Entries supplied —
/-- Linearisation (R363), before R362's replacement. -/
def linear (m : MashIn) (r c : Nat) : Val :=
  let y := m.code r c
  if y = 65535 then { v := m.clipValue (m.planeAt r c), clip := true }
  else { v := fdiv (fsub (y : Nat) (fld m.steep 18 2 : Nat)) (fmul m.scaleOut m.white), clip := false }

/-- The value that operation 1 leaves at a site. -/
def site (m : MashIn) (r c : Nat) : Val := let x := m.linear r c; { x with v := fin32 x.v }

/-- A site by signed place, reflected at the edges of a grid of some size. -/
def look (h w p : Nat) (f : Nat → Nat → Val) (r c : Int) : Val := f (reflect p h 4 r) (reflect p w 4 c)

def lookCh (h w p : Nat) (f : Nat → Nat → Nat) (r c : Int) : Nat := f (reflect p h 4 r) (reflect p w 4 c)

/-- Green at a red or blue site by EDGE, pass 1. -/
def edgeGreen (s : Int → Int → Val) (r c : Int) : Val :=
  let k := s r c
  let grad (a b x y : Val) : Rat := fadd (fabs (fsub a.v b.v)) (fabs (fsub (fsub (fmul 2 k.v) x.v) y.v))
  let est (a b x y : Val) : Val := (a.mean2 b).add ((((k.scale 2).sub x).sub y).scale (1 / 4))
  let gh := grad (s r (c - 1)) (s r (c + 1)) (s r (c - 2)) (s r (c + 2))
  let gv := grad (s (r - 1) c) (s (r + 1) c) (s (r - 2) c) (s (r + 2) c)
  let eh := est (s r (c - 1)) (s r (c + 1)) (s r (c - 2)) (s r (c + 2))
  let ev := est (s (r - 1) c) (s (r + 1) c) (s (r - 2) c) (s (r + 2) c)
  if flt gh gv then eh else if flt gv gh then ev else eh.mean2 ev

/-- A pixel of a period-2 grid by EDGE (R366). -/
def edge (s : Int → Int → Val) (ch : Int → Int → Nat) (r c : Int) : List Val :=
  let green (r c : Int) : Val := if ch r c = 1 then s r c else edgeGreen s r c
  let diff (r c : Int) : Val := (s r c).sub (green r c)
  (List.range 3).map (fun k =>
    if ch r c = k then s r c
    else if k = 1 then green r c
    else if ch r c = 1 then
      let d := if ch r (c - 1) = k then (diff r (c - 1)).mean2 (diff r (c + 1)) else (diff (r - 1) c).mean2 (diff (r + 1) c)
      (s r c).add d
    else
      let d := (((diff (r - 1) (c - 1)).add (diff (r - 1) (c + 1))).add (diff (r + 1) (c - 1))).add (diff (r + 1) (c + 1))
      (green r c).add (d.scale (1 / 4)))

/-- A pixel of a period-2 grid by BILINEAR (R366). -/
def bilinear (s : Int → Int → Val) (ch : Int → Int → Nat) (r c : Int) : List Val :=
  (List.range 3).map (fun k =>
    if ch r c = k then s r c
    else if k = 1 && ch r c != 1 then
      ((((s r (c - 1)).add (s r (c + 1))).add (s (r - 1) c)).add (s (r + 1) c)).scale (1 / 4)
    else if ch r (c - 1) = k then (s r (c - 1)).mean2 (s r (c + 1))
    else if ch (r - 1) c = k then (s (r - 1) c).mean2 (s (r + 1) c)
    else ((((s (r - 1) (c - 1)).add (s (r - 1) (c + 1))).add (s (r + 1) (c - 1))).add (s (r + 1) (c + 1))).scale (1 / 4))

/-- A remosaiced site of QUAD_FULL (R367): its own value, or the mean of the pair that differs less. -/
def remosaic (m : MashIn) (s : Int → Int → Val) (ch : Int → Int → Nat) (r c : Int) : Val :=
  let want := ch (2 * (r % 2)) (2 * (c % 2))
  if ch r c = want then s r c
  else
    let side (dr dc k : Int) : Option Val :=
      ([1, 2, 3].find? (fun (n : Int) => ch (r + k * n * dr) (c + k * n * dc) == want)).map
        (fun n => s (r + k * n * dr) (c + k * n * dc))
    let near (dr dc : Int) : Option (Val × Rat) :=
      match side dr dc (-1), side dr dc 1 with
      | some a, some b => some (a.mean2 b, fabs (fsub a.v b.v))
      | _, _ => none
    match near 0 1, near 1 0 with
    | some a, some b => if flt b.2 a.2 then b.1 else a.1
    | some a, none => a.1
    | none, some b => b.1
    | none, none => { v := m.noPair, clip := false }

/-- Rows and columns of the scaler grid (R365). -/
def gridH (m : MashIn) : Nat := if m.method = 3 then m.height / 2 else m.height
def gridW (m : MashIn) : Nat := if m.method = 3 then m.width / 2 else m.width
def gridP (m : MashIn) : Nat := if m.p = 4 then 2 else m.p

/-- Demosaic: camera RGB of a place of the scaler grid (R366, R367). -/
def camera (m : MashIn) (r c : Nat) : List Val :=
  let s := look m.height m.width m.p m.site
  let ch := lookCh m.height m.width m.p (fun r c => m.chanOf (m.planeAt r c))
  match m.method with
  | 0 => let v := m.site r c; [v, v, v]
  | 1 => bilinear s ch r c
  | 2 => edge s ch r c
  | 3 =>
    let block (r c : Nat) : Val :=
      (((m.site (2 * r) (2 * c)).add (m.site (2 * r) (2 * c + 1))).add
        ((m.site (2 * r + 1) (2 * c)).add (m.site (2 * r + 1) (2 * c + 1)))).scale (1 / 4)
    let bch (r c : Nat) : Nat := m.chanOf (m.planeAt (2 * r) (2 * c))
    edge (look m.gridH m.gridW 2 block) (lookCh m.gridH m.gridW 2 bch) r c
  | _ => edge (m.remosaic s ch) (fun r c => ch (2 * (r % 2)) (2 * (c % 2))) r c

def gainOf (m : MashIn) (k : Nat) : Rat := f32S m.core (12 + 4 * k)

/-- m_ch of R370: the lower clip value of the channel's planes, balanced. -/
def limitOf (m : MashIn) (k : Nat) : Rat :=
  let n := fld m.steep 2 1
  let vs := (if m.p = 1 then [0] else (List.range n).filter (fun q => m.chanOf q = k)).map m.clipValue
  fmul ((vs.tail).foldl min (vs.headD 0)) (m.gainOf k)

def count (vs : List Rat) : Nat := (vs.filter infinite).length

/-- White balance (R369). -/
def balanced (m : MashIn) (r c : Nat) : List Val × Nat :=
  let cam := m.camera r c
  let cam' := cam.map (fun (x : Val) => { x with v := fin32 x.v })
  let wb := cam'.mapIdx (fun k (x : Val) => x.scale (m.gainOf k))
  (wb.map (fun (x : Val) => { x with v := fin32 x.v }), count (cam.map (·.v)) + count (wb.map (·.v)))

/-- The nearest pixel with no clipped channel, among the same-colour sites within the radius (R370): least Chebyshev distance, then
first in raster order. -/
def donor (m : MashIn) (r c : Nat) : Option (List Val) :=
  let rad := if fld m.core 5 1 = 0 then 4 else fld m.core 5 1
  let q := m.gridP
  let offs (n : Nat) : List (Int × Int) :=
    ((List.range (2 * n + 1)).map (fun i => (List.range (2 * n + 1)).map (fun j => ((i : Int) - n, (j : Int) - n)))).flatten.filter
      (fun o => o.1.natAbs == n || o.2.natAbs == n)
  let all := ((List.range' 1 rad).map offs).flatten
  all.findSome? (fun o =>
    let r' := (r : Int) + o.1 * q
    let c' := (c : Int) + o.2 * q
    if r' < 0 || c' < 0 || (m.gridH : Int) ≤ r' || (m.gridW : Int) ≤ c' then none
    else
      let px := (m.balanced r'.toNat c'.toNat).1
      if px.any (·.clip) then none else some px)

What to do — For the string "with", count the lines of the preceding listing in which it appears, and report the count alone.

Answer to this problem — 7